***** DATASET EXCERPTS *****

-- ==== Sys2Proof/Proofs/Attention.lean ====
section
/-! PROOFS. Every command leaves ATTN and the desk set in agreement with the records (R151, R185). -/

namespace Sys2Proof.Machine

theorem settled_answered (kind : Byte) (r : Reply) : Settled (answered kind r) := ⟨rfl, rfl⟩

/-- A state whose records hold their reset values has no item to signal (R189). -/
theorem settled_of_reset {t : State} (h : Frame [.pending, .port, .resetPinLow, .supplyLow, .draws] State.reset t) :
    Settled t := by
  have set : t.deskSet = 0 := h.same .deskSet (by decide)
  have attn : t.attn = false := h.same .attn (by decide)
  have presentable : presentableSet t = presentableSet State.reset := by
    rw [h]
    rfl
  have items : anyItem t = anyItem State.reset := by
    rw [h]
    rfl
  have empty : presentableSet State.reset = 0 ∧ anyItem State.reset = false := by decide
  exact ⟨by rw [set, presentable, empty.1], by rw [attn, attnLevel, items, empty.2, Bool.and_false]⟩

/-- A frame that is no request leaves ATTN as it was, with the part out of RESET and STARTING as before. -/
theorem settled_of_portCommand {c : Instr} (hp : portCommand c = true) {s t : State} (hs : Settled s)
    (h : exec c s = .next t) : Settled t := by
  cases c <;> cases hp
  case responseRead n =>
    have h : Host.Outcome.next (if !running s then s else passFrame s (.shifted (readOut s.response n))) = .next t := h
    cases h
    cases hr : running s with
    | false => exact hs
    | true =>
      obtain ⟨hset, hattn⟩ := hs
      refine ⟨hset, hattn.trans ?_⟩
      rw [attnLevel, hr]
      rfl
  case shortFrame =>
    have h : request 0x00 true true (fun s => refuse s .shortFrame) s = .next t := h
    obtain ⟨-, rfl⟩ | ⟨-, -, rfl⟩ | ⟨-, -, -, rfl⟩ := request_cases h
    · exact hs
    · exact settled_answered _ _
    · exact settled_answered _ _
  case badKind kind =>
    have h : request kind true true (fun s => refuse s .badKind) s = .next t := h
    obtain ⟨-, rfl⟩ | ⟨-, -, rfl⟩ | ⟨-, -, -, rfl⟩ := request_cases h
    · exact hs
    · exact settled_answered _ _
    · exact settled_answered _ _
  case discardedStartingFrame =>
    cases h
    dsimp only
    split
    · exact hs
    · exact hs

theorem settled_of_resetCommand {c : Instr} (hr : resetCommand c = true) {s t : State} (hs : Settled s)
    (h : exec c s = .next t) : Settled t := by
  obtain rfl | hreset := exec_reset hr h
  · exact hs
  · exact settled_of_reset hreset

theorem settled_exec {c : Instr} {s t : State} (hs : Settled s) (h : exec c s = .next t) : Settled t := by
  cases hr : resetCommand c with
  | true => exact settled_of_resetCommand hr hs h
  | false =>
    cases hp : portCommand c with
    | true => exact settled_of_portCommand hp hs h
    | false =>
      cases hq : requestShape c with
      | some shape =>
        obtain ⟨rule, hexec, -⟩ := exec_of_requestShape hq
        rw [hexec] at h
        obtain ⟨-, rfl⟩ | ⟨-, -, rfl⟩ | ⟨-, -, -, rfl⟩ := request_cases h
        · exact hs
        · exact settled_answered _ _
        · exact settled_answered _ _
      | none =>
        rw [exec_of_event hq hp hr] at h
        obtain ⟨-, rfl⟩ | ⟨-, rfl⟩ := event_cases h
        · exact hs
        · exact settled_settle _

theorem step_keeps_settled {s t : State} (hs : Settled s) (h : step s = .next t) : Settled t := by
  cases hq : s.pending with
  | nil =>
    have hstep : step s = .next s := by simp [step, hq]
    cases hstep.symm.trans h
    exact hs
  | cons c rest =>
    rw [step_front c rest s hq] at h
    exact settled_exec (s := { s with pending := rest }) hs h

theorem attnLevel_iff (t : State) :
    attnLevel t = true ↔ (t.port = .deselected ∨ t.port = .selected)
      ∧ (presentableSet t ≠ 0 ∨ t.dispatch ≠ [] ∨ 0 < t.finished ∨ faultSet t ≠ 0 ∨ t.survey.done = true) := by
  simp [attnLevel, running, anyItem, Nat.pos_iff_ne_zero, or_assoc]

/-- Settles O4: every command that acts ends with the desk set and ATTN brought up to date. -/
theorem attentionFollowsTheItems : Obligations.AttentionFollowsTheItems := by
  unfold Obligations.AttentionFollowsTheItems
  intro s t hs h
  obtain ⟨hset, hattn⟩ := step_keeps_settled hs h
  exact ⟨hset, by rw [hattn, attnLevel_iff]⟩

end Sys2Proof.Machine
end

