-- ==== Sys2Proof/Proofs/LoopModes.lean ====
section
/-! PROOFS. A loop stays OFF exactly while none of its terminals is enrolled (R55, R57, R58, R65). -/

namespace Sys2Proof.Machine

/-! ## Legal moves of a loop -/

/-- What an OFF and a FAULT loop have to hold (R55, R65). -/
def Loop.Ok (r : Loop) : Prop :=
  (r.state = .off ∨ r.state = .fault → r.phase = none) ∧ (r.state = .off → r.lastStart = none)

/-- From a loop record that is in order, a move to another that neither enters nor leaves OFF. -/
def Loop.Moves (r r' : Loop) : Prop := r.Ok → (r'.state = .off ↔ r.state = .off) ∧ r'.Ok

theorem Loop.Moves.refl (r : Loop) : r.Moves r := fun h => ⟨Iff.rfl, h⟩

theorem Loop.Moves.trans {r r' r'' : Loop} (h : r.Moves r') (k : r'.Moves r'') : r.Moves r'' := by
  intro ok
  obtain ⟨off, ok'⟩ := h ok
  obtain ⟨off', ok''⟩ := k ok'
  exact ⟨off'.trans off, ok''⟩

theorem Loop.Moves.of_eq {r r' : Loop} (hs : r'.state = r.state) (hp : r'.phase = r.phase)
    (hl : r'.lastStart = r.lastStart) : r.Moves r' := by
  intro ok
  unfold Loop.Ok at *
  rw [hs, hp, hl]
  exact ⟨Iff.rfl, ok⟩

/-- A QUIET or CONTINUOUS loop may take any phase (R55). -/
theorem Loop.Moves.of_polled {r r' : Loop} (h : r.state ≠ .off) (h' : r'.state = .quiet ∨ r'.state = .continuous) :
    r.Moves r' := by
  intro _
  unfold Loop.Ok
  rcases h' with h' | h' <;> simp [h, h']

/-- A loop with a roll call in flight is QUIET or CONTINUOUS, and may pass to any other phase. -/
theorem Loop.Moves.of_phase {r r' : Loop} (hphase : r.phase ≠ none) (hs : r'.state = r.state) : r.Moves r' := by
  intro ok
  have polled : ¬ (r.state = .off ∨ r.state = .fault) := fun h => hphase (ok.1 h)
  unfold Loop.Ok
  rw [hs]
  exact ⟨Iff.rfl, fun h => absurd h polled, fun h => absurd (.inl h) polled⟩

/-! ## Steps that enroll and retire no terminal -/

/-- `t` comes from `s` with every enrolment as it was and every loop moved legally. -/
def Steady (s t : State) : Prop :=
  (∀ n, (terminal t n).enrolled = (terminal s n).enrolled) ∧ ∀ l, (loopRec s l).Moves (loopRec t l)

theorem loopsLegal_iff (s : State) :
    LoopsLegal s ↔ ∀ l < 4,
      ((loopRec s l).state = .off ↔ ∀ a < 16, (terminal s (terminalNo l a)).enrolled = false) ∧ (loopRec s l).Ok :=
  Iff.rfl

theorem Steady.loopsLegal {s t : State} (h : Steady s t) (hs : LoopsLegal s) : LoopsLegal t := by
  obtain ⟨enrolled, moves⟩ := h
  rw [loopsLegal_iff] at *
  intro l hl
  obtain ⟨hoff, hok⟩ := hs l hl
  obtain ⟨same, ok⟩ := moves l hok
  exact ⟨by simp only [same, hoff, enrolled], ok⟩

namespace Steady

theorem refl (s : State) : Steady s s := ⟨fun _ => rfl, fun _ => .refl _⟩

variable {s t u : State}

theorem trans (h : Steady s t) (k : Steady t u) : Steady s u :=
  ⟨fun n => (k.1 n).trans (h.1 n), fun l => (h.2 l).trans (k.2 l)⟩

theorem of_frame {w : List Field} (h : Frame w s t) (hl : .loops ∉ w) (ht : .terminals ∉ w) : Steady s t :=
  ⟨fun n => by rw [h.terminal n ht], fun l => by rw [h.loopRec l hl]; exact .refl _⟩

theorem ite {c : Prop} [Decidable c] (ht : Steady s t) (hu : Steady s u) : Steady s (if c then t else u) := by
  split
  · exact ht
  · exact hu

end Steady

section
variable (s : State)

theorem steady_putTerminal (n : Nat) {r : Terminal} (h : r.enrolled = (terminal s n).enrolled) :
    Steady s (putTerminal s n r) := by
  refine ⟨fun x => ?_, fun _ => .refl _⟩
  rw [terminal_putTerminal]
  split
  · subst_vars
    exact h
  · rfl

theorem steady_putLoop (l : Nat) {r : Loop} (h : (loopRec s l).Moves r) : Steady s (putLoop s l r) := by
  refine ⟨fun _ => rfl, fun x => ?_⟩
  rw [loopRec_putLoop]
  split
  · subst_vars
    exact h
  · exact .refl _

theorem steady_mapTerminals (l : Nat) {f : Terminal → Terminal} (h : ∀ r, (f r).enrolled = r.enrolled) :
    Steady s (mapTerminals s l f) := by
  refine ⟨fun n => ?_, fun x => ?_⟩
  · rw [terminal_mapTerminals]
    split
    · exact h _
    · rfl
  · rw [(frame_mapTerminals s l f).loopRec x (by decide)]
    exact .refl _

theorem steady_startRollCall (l : Nat) (h : (loopRec s l).state = .quiet ∨ (loopRec s l).state = .continuous) :
    Steady s (startRollCall s l) := by
  refine ⟨fun n => ?_, fun x => ?_⟩
  · rw [terminal_startRollCall]
    split <;> rfl
  · rw [loopRec_startRollCall]
    split
    · subst_vars
      exact .of_polled (by rcases h with h | h <;> simp [h]) h
    · exact .refl _

theorem steady_startIfIdle (l : Nat) (h : (loopRec s l).state = .quiet ∨ (loopRec s l).state = .continuous) :
    Steady s (startIfIdle s l) :=
  (Steady.refl s).ite (steady_startRollCall s l h)

/-- Phases are passed on a loop whose roll call is in flight alone. -/
theorem steady_passPhases (l : Nat) : Steady s (passPhases s l) := by
  unfold passPhases
  dsimp only
  split
  · exact .refl s
  · split
    · refine steady_putLoop s l (.of_phase (by simp [*]) ?_)
      split
      · split <;> rfl
      · rfl
    · refine steady_putLoop s l (.of_phase (by simp [*]) ?_)
      split <;> rfl
    · exact steady_putLoop s l (.of_phase (by simp [*]) (by rfl))
    · exact .refl s

theorem steady_setTurns (l : Nat) (turns : List Nat) : Steady s (setTurns s l turns) :=
  (steady_putLoop s l (.of_eq (by rfl) (by rfl) (by rfl))).trans (steady_passPhases _ l)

*****

EXERCISE AIM » Please retype, with no changes, the lines that run from the first line of the entries to the line with "exact ⟨by rw", both ends included.

EXERCISE ANSWER »
-- ==== Sys2Proof/Proofs/Attention.lean ====
section
/-! PROOFS. Every command leaves ATTN and the desk set in agreement with the records (R151, R185). -/

namespace Sys2Proof.Machine

theorem settled_answered (kind : Byte) (r : Reply) : Settled (answered kind r) := ⟨rfl, rfl⟩

/-- A state whose records hold their reset values has no item to signal (R189). -/
theorem settled_of_reset {t : State} (h : Frame [.pending, .port, .resetPinLow, .supplyLow, .draws] State.reset t) :
    Settled t := by
  have set : t.deskSet = 0 := h.same .deskSet (by decide)
  have attn : t.attn = false := h.same .attn (by decide)
  have presentable : presentableSet t = presentableSet State.reset := by
    rw [h]
    rfl
  have items : anyItem t = anyItem State.reset := by
    rw [h]
    rfl
  have empty : presentableSet State.reset = 0 ∧ anyItem State.reset = false := by decide
  exact ⟨by rw [set, presentable, empty.1], by rw [attn, attnLevel, items, empty.2, Bool.and_false]⟩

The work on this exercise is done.